- THE INPUT
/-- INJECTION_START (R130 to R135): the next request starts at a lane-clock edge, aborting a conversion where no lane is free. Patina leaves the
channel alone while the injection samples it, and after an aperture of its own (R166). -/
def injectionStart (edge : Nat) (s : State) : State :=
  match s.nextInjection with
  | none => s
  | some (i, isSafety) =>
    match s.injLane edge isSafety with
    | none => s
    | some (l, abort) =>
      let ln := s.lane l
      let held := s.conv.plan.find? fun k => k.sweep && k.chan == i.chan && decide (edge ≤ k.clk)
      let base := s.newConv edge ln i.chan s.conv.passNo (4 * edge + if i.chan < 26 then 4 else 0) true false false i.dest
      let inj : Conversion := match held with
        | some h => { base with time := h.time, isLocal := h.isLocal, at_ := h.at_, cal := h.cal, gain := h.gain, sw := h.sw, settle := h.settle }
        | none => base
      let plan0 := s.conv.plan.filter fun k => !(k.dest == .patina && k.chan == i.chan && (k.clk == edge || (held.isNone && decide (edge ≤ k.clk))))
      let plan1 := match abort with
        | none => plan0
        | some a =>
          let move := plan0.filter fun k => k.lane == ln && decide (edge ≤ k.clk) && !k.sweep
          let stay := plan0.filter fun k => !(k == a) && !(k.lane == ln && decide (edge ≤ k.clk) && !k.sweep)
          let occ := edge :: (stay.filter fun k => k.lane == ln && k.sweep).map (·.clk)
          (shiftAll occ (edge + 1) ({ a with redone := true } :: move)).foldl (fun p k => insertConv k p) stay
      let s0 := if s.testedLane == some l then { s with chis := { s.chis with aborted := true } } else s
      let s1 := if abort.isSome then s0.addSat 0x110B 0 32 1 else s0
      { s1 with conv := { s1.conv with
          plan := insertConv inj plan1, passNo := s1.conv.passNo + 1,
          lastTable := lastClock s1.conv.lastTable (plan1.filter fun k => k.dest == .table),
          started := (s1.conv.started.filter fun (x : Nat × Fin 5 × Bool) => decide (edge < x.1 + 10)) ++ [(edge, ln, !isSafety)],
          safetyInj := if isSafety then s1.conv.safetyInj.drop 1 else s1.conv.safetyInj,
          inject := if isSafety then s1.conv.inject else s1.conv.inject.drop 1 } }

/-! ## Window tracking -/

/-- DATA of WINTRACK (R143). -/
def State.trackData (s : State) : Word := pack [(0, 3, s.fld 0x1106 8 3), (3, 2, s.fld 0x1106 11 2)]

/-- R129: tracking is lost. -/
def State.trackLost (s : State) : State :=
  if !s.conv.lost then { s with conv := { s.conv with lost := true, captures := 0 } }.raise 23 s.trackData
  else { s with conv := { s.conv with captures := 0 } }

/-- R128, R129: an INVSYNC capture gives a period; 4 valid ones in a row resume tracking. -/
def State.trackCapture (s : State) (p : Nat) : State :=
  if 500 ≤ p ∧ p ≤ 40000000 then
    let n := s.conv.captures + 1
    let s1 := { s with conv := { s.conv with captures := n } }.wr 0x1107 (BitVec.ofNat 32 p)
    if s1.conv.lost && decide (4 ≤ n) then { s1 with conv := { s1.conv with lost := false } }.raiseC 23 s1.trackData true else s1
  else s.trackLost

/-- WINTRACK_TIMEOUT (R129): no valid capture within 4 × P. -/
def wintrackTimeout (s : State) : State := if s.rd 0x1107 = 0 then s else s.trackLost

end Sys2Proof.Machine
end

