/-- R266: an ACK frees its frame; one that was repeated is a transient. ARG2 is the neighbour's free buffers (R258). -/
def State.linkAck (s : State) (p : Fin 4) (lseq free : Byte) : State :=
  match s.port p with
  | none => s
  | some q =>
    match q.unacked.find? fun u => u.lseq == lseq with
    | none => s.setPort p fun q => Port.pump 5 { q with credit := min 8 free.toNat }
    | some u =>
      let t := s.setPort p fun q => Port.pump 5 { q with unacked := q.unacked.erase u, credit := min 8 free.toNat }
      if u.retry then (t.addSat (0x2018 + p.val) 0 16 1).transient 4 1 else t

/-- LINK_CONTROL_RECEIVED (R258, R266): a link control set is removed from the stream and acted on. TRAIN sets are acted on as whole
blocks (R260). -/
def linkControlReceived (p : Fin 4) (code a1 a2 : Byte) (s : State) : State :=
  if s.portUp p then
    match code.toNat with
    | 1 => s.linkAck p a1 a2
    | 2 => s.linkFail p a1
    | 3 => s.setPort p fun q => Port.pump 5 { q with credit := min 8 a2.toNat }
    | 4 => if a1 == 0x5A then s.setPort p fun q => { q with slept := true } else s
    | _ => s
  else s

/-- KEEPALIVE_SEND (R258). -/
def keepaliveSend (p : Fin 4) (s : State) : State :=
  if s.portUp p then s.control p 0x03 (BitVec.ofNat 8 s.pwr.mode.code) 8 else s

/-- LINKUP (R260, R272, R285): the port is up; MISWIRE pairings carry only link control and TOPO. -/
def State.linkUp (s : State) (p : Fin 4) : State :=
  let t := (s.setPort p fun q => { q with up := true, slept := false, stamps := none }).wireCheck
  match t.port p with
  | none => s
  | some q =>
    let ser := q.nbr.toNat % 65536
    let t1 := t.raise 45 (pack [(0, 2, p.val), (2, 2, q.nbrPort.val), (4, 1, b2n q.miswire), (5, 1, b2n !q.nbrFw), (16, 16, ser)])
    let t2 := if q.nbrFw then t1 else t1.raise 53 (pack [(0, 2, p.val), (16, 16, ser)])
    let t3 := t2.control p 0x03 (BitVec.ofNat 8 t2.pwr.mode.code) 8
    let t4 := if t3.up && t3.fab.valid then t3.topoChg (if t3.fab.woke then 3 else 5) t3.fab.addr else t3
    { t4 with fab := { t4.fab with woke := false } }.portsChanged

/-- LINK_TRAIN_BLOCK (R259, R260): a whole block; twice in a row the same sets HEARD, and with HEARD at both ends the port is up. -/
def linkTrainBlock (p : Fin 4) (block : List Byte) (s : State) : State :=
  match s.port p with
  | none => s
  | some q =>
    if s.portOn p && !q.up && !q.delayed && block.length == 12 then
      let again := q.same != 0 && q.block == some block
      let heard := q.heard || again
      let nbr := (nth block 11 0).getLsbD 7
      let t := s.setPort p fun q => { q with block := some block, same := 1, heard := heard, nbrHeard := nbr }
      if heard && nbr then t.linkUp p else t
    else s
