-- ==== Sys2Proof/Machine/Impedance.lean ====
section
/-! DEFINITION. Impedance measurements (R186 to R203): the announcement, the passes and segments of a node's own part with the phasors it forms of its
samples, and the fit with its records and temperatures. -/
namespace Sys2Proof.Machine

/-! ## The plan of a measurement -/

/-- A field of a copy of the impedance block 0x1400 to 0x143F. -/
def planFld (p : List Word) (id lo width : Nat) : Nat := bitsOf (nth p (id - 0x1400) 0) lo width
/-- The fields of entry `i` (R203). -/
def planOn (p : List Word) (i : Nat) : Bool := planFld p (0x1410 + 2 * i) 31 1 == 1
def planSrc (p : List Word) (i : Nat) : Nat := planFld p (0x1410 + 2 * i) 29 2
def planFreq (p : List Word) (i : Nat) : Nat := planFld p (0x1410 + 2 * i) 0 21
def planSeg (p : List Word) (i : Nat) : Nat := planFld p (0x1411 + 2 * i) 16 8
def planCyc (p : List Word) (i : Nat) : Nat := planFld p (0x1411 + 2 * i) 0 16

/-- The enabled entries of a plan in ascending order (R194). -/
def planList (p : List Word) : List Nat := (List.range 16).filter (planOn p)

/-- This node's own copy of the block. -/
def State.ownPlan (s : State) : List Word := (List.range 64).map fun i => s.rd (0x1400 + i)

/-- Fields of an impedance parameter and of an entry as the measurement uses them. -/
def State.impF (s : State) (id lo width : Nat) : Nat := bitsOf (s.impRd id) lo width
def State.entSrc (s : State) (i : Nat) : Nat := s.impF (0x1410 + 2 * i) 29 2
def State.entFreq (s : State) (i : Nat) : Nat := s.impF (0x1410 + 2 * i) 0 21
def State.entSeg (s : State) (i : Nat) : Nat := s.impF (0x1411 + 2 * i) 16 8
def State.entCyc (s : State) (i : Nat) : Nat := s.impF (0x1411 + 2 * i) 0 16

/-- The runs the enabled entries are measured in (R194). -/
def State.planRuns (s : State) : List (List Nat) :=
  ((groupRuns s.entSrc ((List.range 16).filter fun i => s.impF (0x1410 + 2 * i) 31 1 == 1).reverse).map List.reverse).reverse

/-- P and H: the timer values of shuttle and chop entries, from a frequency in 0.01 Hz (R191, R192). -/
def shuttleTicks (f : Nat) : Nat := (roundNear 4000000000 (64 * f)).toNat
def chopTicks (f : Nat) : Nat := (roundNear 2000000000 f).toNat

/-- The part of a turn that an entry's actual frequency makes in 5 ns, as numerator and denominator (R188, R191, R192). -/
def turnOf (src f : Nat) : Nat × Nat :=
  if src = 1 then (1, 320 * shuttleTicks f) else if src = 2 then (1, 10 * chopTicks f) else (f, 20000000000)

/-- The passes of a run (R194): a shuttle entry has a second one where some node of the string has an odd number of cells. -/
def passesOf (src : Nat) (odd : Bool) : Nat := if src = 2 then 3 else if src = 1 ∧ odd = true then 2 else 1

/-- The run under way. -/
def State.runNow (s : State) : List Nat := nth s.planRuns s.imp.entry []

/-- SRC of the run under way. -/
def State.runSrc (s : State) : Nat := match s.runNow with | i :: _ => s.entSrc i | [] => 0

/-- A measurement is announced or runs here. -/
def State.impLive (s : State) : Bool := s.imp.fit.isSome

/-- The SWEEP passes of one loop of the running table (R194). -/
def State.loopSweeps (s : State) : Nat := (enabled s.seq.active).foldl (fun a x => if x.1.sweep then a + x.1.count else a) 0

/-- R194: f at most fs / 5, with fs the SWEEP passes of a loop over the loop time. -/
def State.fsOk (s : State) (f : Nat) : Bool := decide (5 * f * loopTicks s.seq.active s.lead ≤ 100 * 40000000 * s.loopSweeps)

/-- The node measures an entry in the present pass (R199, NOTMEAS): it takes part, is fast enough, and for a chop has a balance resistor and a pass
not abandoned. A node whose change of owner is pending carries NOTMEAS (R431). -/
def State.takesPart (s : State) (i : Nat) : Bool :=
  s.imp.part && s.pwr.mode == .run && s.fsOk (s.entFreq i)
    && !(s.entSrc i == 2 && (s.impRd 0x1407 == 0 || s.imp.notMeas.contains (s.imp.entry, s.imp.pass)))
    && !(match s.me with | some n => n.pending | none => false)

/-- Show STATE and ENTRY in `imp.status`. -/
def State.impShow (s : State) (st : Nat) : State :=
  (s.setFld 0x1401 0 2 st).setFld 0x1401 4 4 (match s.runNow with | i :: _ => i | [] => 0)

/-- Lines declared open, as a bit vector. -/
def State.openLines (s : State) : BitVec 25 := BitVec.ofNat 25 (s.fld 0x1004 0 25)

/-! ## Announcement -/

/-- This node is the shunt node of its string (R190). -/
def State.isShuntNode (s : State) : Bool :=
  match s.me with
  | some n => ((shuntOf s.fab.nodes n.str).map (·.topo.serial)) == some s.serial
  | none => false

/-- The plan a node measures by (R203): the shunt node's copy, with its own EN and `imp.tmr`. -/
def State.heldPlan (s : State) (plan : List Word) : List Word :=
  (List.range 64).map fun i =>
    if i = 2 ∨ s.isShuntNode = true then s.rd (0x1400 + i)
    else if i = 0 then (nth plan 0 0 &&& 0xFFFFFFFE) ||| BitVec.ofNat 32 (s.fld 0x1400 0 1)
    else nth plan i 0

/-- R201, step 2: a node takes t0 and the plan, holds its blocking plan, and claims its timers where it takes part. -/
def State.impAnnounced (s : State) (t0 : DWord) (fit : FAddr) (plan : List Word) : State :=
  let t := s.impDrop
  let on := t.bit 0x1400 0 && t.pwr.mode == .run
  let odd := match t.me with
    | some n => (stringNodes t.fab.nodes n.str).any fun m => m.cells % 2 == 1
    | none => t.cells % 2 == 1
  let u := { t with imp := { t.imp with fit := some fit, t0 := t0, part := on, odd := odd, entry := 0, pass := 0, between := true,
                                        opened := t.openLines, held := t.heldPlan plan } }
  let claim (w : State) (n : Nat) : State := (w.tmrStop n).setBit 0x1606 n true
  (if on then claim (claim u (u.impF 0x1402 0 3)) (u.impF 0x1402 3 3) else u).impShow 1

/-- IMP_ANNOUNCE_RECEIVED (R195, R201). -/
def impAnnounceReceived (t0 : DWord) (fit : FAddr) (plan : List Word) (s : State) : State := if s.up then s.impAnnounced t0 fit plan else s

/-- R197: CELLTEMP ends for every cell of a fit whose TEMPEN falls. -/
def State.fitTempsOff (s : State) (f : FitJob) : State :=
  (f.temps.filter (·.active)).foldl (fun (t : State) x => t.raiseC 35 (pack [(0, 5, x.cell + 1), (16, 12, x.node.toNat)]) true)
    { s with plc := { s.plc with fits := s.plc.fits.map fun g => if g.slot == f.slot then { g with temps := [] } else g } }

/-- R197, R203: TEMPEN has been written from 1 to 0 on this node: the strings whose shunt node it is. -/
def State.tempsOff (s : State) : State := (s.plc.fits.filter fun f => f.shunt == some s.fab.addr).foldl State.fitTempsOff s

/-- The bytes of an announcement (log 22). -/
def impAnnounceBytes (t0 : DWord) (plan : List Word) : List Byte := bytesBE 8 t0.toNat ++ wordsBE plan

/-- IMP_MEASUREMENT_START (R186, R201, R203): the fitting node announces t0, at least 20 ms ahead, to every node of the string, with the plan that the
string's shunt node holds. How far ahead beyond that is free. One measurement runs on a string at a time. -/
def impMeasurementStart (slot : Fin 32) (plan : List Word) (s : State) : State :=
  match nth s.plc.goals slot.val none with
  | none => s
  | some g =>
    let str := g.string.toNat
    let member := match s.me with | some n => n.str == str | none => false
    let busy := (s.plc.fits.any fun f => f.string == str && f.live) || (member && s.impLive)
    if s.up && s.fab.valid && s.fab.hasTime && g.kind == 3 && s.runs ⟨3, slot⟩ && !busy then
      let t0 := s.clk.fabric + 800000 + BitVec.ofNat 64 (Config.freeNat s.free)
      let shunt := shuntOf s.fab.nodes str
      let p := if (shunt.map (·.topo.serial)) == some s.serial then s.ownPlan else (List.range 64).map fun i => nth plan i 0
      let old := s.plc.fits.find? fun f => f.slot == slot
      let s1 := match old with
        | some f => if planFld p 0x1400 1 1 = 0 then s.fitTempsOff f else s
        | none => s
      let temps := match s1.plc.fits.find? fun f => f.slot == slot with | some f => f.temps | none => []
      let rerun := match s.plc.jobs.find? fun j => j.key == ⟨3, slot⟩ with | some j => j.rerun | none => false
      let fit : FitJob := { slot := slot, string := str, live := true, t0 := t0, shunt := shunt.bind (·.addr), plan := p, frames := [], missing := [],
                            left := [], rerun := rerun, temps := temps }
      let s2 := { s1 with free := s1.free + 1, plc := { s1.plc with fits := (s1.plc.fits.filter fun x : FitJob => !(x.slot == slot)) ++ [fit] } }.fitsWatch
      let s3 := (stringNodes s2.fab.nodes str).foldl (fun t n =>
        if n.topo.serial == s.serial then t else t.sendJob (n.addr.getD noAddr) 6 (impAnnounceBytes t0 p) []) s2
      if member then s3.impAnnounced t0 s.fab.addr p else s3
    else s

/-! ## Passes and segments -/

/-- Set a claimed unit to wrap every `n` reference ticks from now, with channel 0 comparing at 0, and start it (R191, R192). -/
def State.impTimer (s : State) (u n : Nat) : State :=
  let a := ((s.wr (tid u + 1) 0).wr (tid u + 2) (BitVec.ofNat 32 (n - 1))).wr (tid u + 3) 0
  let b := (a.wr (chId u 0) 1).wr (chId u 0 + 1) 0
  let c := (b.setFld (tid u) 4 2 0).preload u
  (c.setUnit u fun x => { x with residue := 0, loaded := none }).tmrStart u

- TASK TO CARRY OUT
Scan the material above for the word "mode", and copy every line in which it is found.

- ANSWER SECTION
  if s.portUp p then s.control p 0x03 (BitVec.ofNat 8 s.pwr.mode.code) 8 else s
    let t3 := t2.control p 0x03 (BitVec.ofNat 8 t2.pwr.mode.code) 8
  s.imp.part && s.pwr.mode == .run && s.fsOk (s.entFreq i)
  let on := t.bit 0x1400 0 && t.pwr.mode == .run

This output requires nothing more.